> Exercise goal
In the records below, find the line holding "have h2 := holdsFrame_length h.2" and the line holding "have := h8 _". Set down both, with every line between them, exactly.

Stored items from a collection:
-- ==== Sys2Proof/Laws/Device.lean ====
section
/-! SUPPORT. What the device answers and does (R64 to R71): the bits it sends, what a transaction is, and everything each event can do to the
state. -/

namespace Sys2Proof.Machine

/-! ### What the device sends -/

@[simp] theorem responseBits_length (s : State) (txs : List Bool) (d : Nat) (bits : List Bool) :
    (responseBits s txs d bits).length = bits.length := by
  induction bits generalizing txs d with
  | nil => rfl
  | cons b bits ih => simp [responseBits, ih]

/-- A transfer brings back as many bytes as it sends (R241). -/
@[simp] theorem received_length (s : State) (tx : List Byte) : (s.received tx).length = tx.length := by
  rw [State.received]
  split_ifs
  · exact (bitsOfBytes_bytesOfBits _ _ (by simp)).2
  · exact (bitsOfBytes_bytesOfBits _ _ (by simp [drawBits])).2

@[simp] theorem fillBytes_length (s : State) (n : Nat) : (s.fillBytes n).length = n := by simp [State.fillBytes]

/-- What a transfer brings back depends on the device and the draws alone. -/
theorem received_congr {s t : State} (tx : List Byte) (h1 : t.sel = s.sel) (h2 : t.txs = s.txs) (h3 : t.draws = s.draws)
    (h4 : t.opcodes = s.opcodes) (h5 : t.dev = s.dev) (h6 : t.ee = s.ee) : t.received tx = s.received tx := by
  have key : ∀ (bits : List Bool) (txs : List Bool) (d : Nat), responseBits t txs d bits = responseBits s txs d bits := by
    intro bits
    induction bits with
    | nil => intro txs d; rfl
    | cons b bits ih => intro txs d; simp only [responseBits, ih, responseBit, h4, h5, h6]
  simp only [State.received, h1, h2, h3, key]

/-- The bits that follow a READ frame, one by one (R65). -/
theorem responseBits_getElem (s : State) (a : Addr) (bits : List Bool) : ∀ (txs : List Bool) (d i : Nat),
    readAddress s.opcodes txs = some a → 16 ≤ txs.length → ∀ h : i < bits.length,
    (responseBits s txs d bits)[i]'(by simpa using h) =
      if txs.length + i - 16 < s.dev.rxSkew then Config.drawBit (d + i)
      else if txs.length + i - 16 < s.dev.rxSkew + 16 then
        (memRead s.ee a).getLsbD (15 - (txs.length + i - 16 - s.dev.rxSkew))
      else Config.drawBit (d + i) := by
  induction bits with
  | nil => intro txs d i _ _ h; simp at h
  | cons b bits ih =>
    intro txs d i hr hl h
    cases i with
    | zero => simp only [responseBits, List.getElem_cons_zero, responseBit, hr, if_pos hl, Nat.add_zero]
    | succ i =>
      have hr' : readAddress s.opcodes (txs ++ [b]) = some a := by
        rw [readAddress, List.take_append_of_le_length hl]; exact hr
      simp only [responseBits, List.getElem_cons_succ]
      rw [ih _ _ i hr' (by simp; omega) (by simpa using h)]
      simp only [List.length_append, List.length_cons, List.length_nil, show txs.length + (0 + 1) + i = txs.length + (i + 1) by omega,
        show d + 1 + i = d + (i + 1) by omega]

/-- DECODE takes 16 bits after the offset (R150). -/
theorem decodeResponse_bits (off : Nat) (r : List Byte) (h : off + 16 ≤ 8 * r.length) :
    decodeResponse off r = .ok (BitVec.ofNat 16 (natOfBits (((bitsOfBytes r).drop off).take 16))) := by
  rw [decodeResponse, if_neg (by omega), natOfBytes_eq]
  congr 1
  have hb := bitsOfBytes_length r
  obtain ⟨x, y, z, e, hx, hy⟩ : ∃ x y z, bitsOfBytes r = x ++ (y ++ z) ∧ x.length = off ∧ y.length = 16 :=
    ⟨(bitsOfBytes r).take off, ((bitsOfBytes r).drop off).take 16, ((bitsOfBytes r).drop off).drop 16, by simp, by simp; omega,
      by simp; omega⟩
  have hz : z.length = 8 * r.length - off - 16 := by rw [e] at hb; simp at hb; omega
  have ht : List.take 16 (y ++ z) = y := by rw [← hy, List.take_left]
  rw [e, ← hx, List.drop_left, ht, hx, ← hz]
  apply BitVec.eq_of_toNat_eq
  rw [natOfBits_append, natOfBits_append, BitVec.toNat_ofNat, BitVec.toNat_ofNat, Nat.shiftRight_eq_div_pow, List.length_append,
    pow_add, hy]
  have hzl := natOfBits_lt z
  have hyl := natOfBits_lt y
  rw [hy] at hyl
  have split : natOfBits x * (2 ^ 16 * 2 ^ z.length) + (natOfBits y * 2 ^ z.length + natOfBits z)
      = (natOfBits x * 2 ^ 16 + natOfBits y) * 2 ^ z.length + natOfBits z := by ring
  rw [split, Nat.mul_comm, Nat.mul_add_div (by positivity), Nat.div_eq_of_lt hzl]
  omega

/-- Under a legal configuration DECODE of a full buffer answers a word (R170). -/
theorem decodeResponse_ok {c : Cfg} (legal : legalCfg c = true) {r : List Byte} (h : r.length = c.rxBytes) :
    ∃ w, decodeResponse c.rxAlignOffset r = .ok w := by
  simp only [legalCfg, Bool.and_eq_true, decide_eq_true_eq] at legal
  exact ⟨_, decodeResponse_bits _ _ (by rw [h]; exact legal.2)⟩

/-! ### What a transaction is -/

/-- A READ frame is known by its first 16 bits, whatever follows (R65). -/
theorem readAddress_read (ops : Opcodes) (shift A : Nat) (owned : Bool) (rest : List Bool) :
    readAddress ops (bitsOfBytes (encode ops shift (.read A owned)) ++ rest) = some (maskAddr A) := by
  rw [readAddress, List.take_append_of_le_length (by simp [encode]), List.take_of_length_le (by simp [encode])]
  simp only [encode, bitsOfBytes_bytesOf, Nat.reduceMul, decodeBits_sixteen, decode16_read, maskAddr_toNat]

/-- A WRITE frame's first 16 bits are no frame of another command (R82, R88). -/
theorem readAddress_write (ops : Opcodes) (A D : Nat) : readAddress ops (bitsOfBytes (encode ops 3 (.write A D))) = none := by
  rw [encode, bitsOfBytes_bytesOf, readAddress]
  obtain ⟨f, hf⟩ : ∃ f, f = frameF32W 3 (maskAddr A) (maskData D) := ⟨_, rfl⟩
  have h29 : f.extractLsb' 29 3 = Config.opWrite := by rw [hf]; exact (frameF32W_fields _ _).1
  rw [← hf]
  have ht : (bitsOf (8 * 4) f.toNat).take 16 = bitsOf 16 (BitVec.ofNat 16 (f.toNat >>> 16)).toNat := by
    rw [BitVec.toNat_ofNat, bitsOf_mod]
    show (bitsOf (16 + 16) f.toNat).take 16 = _
    rw [bitsOf_append 16 16, List.take_left' (by simp)]
  have top : (BitVec.ofNat 16 (f.toNat >>> 16)).extractLsb' 13 3 = Config.opWrite := by
    rw [← h29]
    apply BitVec.eq_of_getLsbD_eq
    intro i hi
    rw [BitVec.getLsbD_extractLsb', BitVec.getLsbD_extractLsb', BitVec.getLsbD_ofNat, Nat.testBit_shiftRight]
    simp only [hi, decide_true, Bool.true_and, show 13 + i < 16 by omega]
    rw [BitVec.getLsbD]
    congr 1; omega
  have cut : ∀ g : BitVec 16, g.extractLsb' 13 3 = (g.extractLsb' 11 5).extractLsb' 2 3 := by
    intro g; apply BitVec.eq_of_getLsbD_eq; intro i hi; interval_cases i <;> simp
  obtain ⟨a1, a2, a3⟩ := ops.not_write
  rw [ht, decodeBits_sixteen, decode16, if_neg (by rw [top]; exact a1.symm), if_neg (by rw [top]; exact a2.symm), if_neg, if_neg]
  · intro h; apply a3; rw [← ops.apart.2.2.2.1, ← h, ← cut, top]
  · intro h; apply a3; rw [← h, ← cut, top]

/-- Nothing clocked in is no frame. -/
theorem transactionOf_nil (ops : Opcodes) : transactionOf ops [] = none := rfl

theorem transactionOf_read (ops : Opcodes) (shift A : Nat) (owned : Bool) (rest : List Bool) :
    transactionOf ops (bitsOfBytes (encode ops shift (.read A owned)) ++ rest) = some (.read (maskAddr A).toNat false) := by
  rw [transactionOf, readAddress_read]

theorem transactionOf_write (ops : Opcodes) (A D : Nat) :
    transactionOf ops (bitsOfBytes (encode ops 3 (.write A D))) = some (.write (maskAddr A).toNat (maskData D).toNat) := by
  rw [transactionOf, readAddress_write]
  simp only [encode, bitsOfBytes_bytesOf, Nat.reduceMul, decodeBits_thirtyTwo, decode32_write]

/-- A 16-bit frame of no READ is the transaction it decodes to. -/
theorem transactionOf_sixteen (ops : Opcodes) (f : BitVec 16) (i : Instr) (h : decode16 ops f = .ok i) (hr : ∀ a o, i ≠ .read a o) :
    transactionOf ops (bitsOf 16 f.toNat) = some i := by
  have ht : (bitsOf 16 f.toNat).take 16 = bitsOf 16 f.toNat := List.take_of_length_le (by simp)
  rw [transactionOf, readAddress, ht, decodeBits_sixteen, h]
  cases i with
  | read a o => exact absurd rfl (hr a o)
  | erase a => rfl
  | write a d => rfl
  | writeEnable => rfl
  | writeDisable => rfl

theorem transactionOf_erase (ops : Opcodes) (shift A : Nat) :
    transactionOf ops (bitsOfBytes (encode ops shift (.erase A))) = some (.erase (maskAddr A).toNat) := by
  rw [encode, bitsOfBytes_bytesOf]
  exact transactionOf_sixteen ops _ _ (decode16_erase ops _) (by simp)

theorem transactionOf_writeEnable (ops : Opcodes) (shift : Nat) :
    transactionOf ops (bitsOfBytes (encode ops shift .writeEnable)) = some .writeEnable := by
  rw [encode, bitsOfBytes_bytesOf]
  exact transactionOf_sixteen ops _ _ (decode16_writeEnable ops) (by simp)

theorem transactionOf_writeDisable (ops : Opcodes) (shift : Nat) :
    transactionOf ops (bitsOfBytes (encode ops shift .writeDisable)) = some .writeDisable := by
  rw [encode, bitsOfBytes_bytesOf]
  exact transactionOf_sixteen ops _ _ (decode16_writeDisable ops) (by simp)

/-! ### A second frame (R275) -/

/-- A frame has at least two bytes (R80). -/
theorem isSentFrame_length {ops : Opcodes} {marked : List (Byte × Bool)} (h : isSentFrame ops marked = true) : 2 ≤ marked.length := by
  by_contra hl
  have hd : decode ops (marked.map Prod.fst) = .error .badLength := by
    rw [decode, decodeBits, if_neg (by simp; omega), if_neg (by simp; omega)]
  simp [isSentFrame, hd] at h

theorem holdsFrame_length {ops : Opcodes} {marked : List (Byte × Bool)} (h : holdsFrame ops marked = true) : 2 ≤ marked.length := by
  induction marked with
  | nil => cases h
  | cons b rest ih =>
    simp only [holdsFrame, Bool.or_eq_true] at h
    rcases h with (h | h) | h
    · exact (isSentFrame_length h).trans (by simp)
    · exact (isSentFrame_length h).trans (by simp)
    · have := ih h
      simp; omega

/-- Received bytes hold no frame (R278 c). -/
theorem holdsFrame_received (ops : Opcodes) {marked : List (Byte × Bool)} (h : ∀ b ∈ marked, b.2 = false) : holdsFrame ops marked = false := by
  have none_sent : ∀ l : List (Byte × Bool), (∀ b ∈ l, b.2 = false) → isSentFrame ops l = false := by
    intro l hl
    rw [isSentFrame, List.any_eq_false.2 fun b hb => by simp [hl b hb]]
    rfl
  induction marked with
  | nil => rfl
  | cons b rest ih =>
    rw [holdsFrame, none_sent _ fun c hc => h c (List.mem_of_mem_take hc), none_sent _ fun c hc => h c (List.mem_of_mem_take hc),
      ih fun c hc => h c (List.mem_cons_of_mem _ hc)]
    rfl

/-- A frame stays in what more bytes come before. -/
theorem holdsFrame_append {ops : Opcodes} {marked : List (Byte × Bool)} (front : List (Byte × Bool)) (h : holdsFrame ops marked = true) :
    holdsFrame ops (front ++ marked) = true := by
  induction front with
  | nil => exact h
  | cons b front ih => simp [holdsFrame, ih]

/-- Sixteen bits of a first frame and sixteen of a second (R275). -/
theorem secondFrameIn_length {ops : Opcodes} {marks txs : List Bool} (h : secondFrameIn ops marks txs = true) : 32 ≤ txs.length := by
  simp only [secondFrameIn, Bool.and_eq_true] at h
  have h2 := holdsFrame_length h.2
  rw [List.length_zip] at h2
  have h8 : ∀ bits : List Bool, 2 ≤ (bytesOfBits bits).length → 16 ≤ bits.length := by
    intro bits hb
    match bits, hb with
    | _ :: _ :: _ :: _ :: _ :: _ :: _ :: _ :: _ :: _ :: _ :: _ :: _ :: _ :: _ :: _ :: _, _ => simp
  have := h8 _ (h2.trans (Nat.min_le_left _ _))
  simp at this
  omega

/-- A transaction of which every byte after the first two was received holds no second frame (R65, R278 c). -/
theorem secondFrameIn_received (ops : Opcodes) {marks : List Bool} (txs : List Bool) (h : ∀ b ∈ marks.drop 2, b = false) :
    secondFrameIn ops marks txs = false := by
  rw [secondFrameIn, holdsFrame_received, Bool.and_false]
  rintro ⟨b, m⟩ hb
  exact h _ (List.of_mem_zip hb).2

/-- A transaction that does not begin with a READ frame holds no second frame after one. -/
theorem secondFrameIn_of_none {ops : Opcodes} {marks txs : List Bool} (h : readAddress ops txs = none) :
    secondFrameIn ops marks txs = false := by
  simp [secondFrameIn, h]

/-- Clocking bytes in keeps that a second frame has a first before it. -/
theorem clockIn_second {s : State} (tx : List Byte) (deselected : s.sel = false → s.secondFrame = false)
    (h : s.secondFrame = true → 32 ≤ s.txs.length) : (s.clockIn tx).secondFrame = true → 32 ≤ (s.clockIn tx).txs.length := by
  intro h2
  simp only [clockIn_secondFrame, Bool.or_eq_true, Bool.and_eq_true] at h2
  rcases h2 with h2 | ⟨hs, h2⟩
  · by_cases hs : s.sel = true
    · have := h h2
      simp [hs]; omega
    · rw [deselected (by simpa using hs)] at h2; cases h2
  · have := secondFrameIn_length h2
    simpa [hs] using this

/-! ### A transfer of a macro that never returned (R209, R232) -/

@[simp] theorem hang_phase (s : State) (bits : List Bool) : (s.hang bits).phase = s.phase := rfl
@[simp] theorem hang_op (s : State) (bits : List Bool) : (s.hang bits).op = s.op := rfl
@[simp] theorem hang_addr (s : State) (bits : List Bool) : (s.hang bits).addr = s.addr := rfl
@[simp] theorem hang_wdata (s : State) (bits : List Bool) : (s.hang bits).wdata = s.wdata := rfl
@[simp] theorem hang_owned (s : State) (bits : List Bool) : (s.hang bits).owned = s.owned := rfl
@[simp] theorem hang_rdata (s : State) (bits : List Bool) : (s.hang bits).rdata = s.rdata := rfl
@[simp] theorem hang_txbuf (s : State) (bits : List Bool) : (s.hang bits).txbuf = s.txbuf := rfl
@[simp] theorem hang_txlen (s : State) (bits : List Bool) : (s.hang bits).txlen = s.txlen := rfl
@[simp] theorem hang_rxbuf (s : State) (bits : List Bool) : (s.hang bits).rxbuf = s.rxbuf := rfl
@[simp] theorem hang_csOut (s : State) (bits : List Bool) : (s.hang bits).csOut = s.csOut := rfl
@[simp] theorem hang_cfg (s : State) (bits : List Bool) : (s.hang bits).cfg = s.cfg := rfl
@[simp] theorem hang_trace (s : State) (bits : List Bool) : (s.hang bits).trace = s.trace := rfl
@[simp] theorem hang_dev (s : State) (bits : List Bool) : (s.hang bits).dev = s.dev := rfl
@[simp] theorem hang_opcodes (s : State) (bits : List Bool) : (s.hang bits).opcodes = s.opcodes := rfl
@[simp] theorem hang_pending (s : State) (bits : List Bool) : (s.hang bits).pending = s.pending := rfl
@[simp] theorem hang_hostWords (s : State) (bits : List Bool) : (s.hang bits).hostWords = s.hostWords := rfl
@[simp] theorem hang_hostText (s : State) (bits : List Bool) : (s.hang bits).hostText = s.hostText := rfl
@[simp] theorem hang_fatalIn (s : State) (bits : List Bool) : (s.hang bits).fatalIn = s.fatalIn := rfl
@[simp] theorem hang_ee (s : State) (bits : List Bool) : (s.hang bits).ee = scrambleWords s.cutWords s.draws s.ee := rfl
@[simp] theorem hang_sel (s : State) (bits : List Bool) : (s.hang bits).sel = Config.drawBit (s.draws + 16 * s.cutWords.length) := rfl
@[simp] theorem hang_wel (s : State) (bits : List Bool) :
    (s.hang bits).wel = Config.drawBit (s.draws + 16 * s.cutWords.length + 1) := rfl
@[simp] theorem hang_busyNs (s : State) (bits : List Bool) :
    (s.hang bits).busyNs = if s.cutWords.isEmpty then 0 else Config.drawNat (s.draws + 16 * s.cutWords.length + 1) := rfl
@[simp] theorem hang_txs (s : State) (bits : List Bool) :
    (s.hang bits).txs = if (s.hang bits).sel then s.txs ++ bits.take (Config.drawNat (s.draws + 16 * s.cutWords.length)) else [] := rfl
@[simp] theorem hang_idleNs (s : State) (bits : List Bool) :
    (s.hang bits).idleNs = s.idleNs + Config.drawNat (s.draws + 16 * s.cutWords.length + 2) := rfl
@[simp] theorem hang_setupNs (s : State) (bits : List Bool) :
    (s.hang bits).setupNs = s.setupNs + Config.drawNat (s.draws + 16 * s.cutWords.length + 3) := rfl
theorem hang_secondFrame (s : State) (bits : List Bool) :
    (s.hang bits).secondFrame = (Config.drawBit (s.draws + 16 * s.cutWords.length + 2) && decide (32 ≤ (s.hang bits).txs.length)) := rfl
@[simp] theorem hang_sentMarks (s : State) (bits : List Bool) :
    (s.hang bits).sentMarks = if (s.hang bits).sel then s.sentMarks else [] := rfl
@[simp] theorem hang_cycleAddr (s : State) (bits : List Bool) : (s.hang bits).cycleAddr = s.cutWords.headD s.cycleAddr := rfl
@[simp] theorem hang_draws (s : State) (bits : List Bool) : (s.hang bits).draws = s.draws + 16 * s.cutWords.length + 4 := rfl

> Answer to this task
  have h2 := holdsFrame_length h.2
  rw [List.length_zip] at h2
  have h8 : ∀ bits : List Bool, 2 ≤ (bytesOfBits bits).length → 16 ≤ bits.length := by
    intro bits hb
    match bits, hb with
    | _ :: _ :: _ :: _ :: _ :: _ :: _ :: _ :: _ :: _ :: _ :: _ :: _ :: _ :: _ :: _ :: _, _ => simp
  have := h8 _ (h2.trans (Nat.min_le_left _ _))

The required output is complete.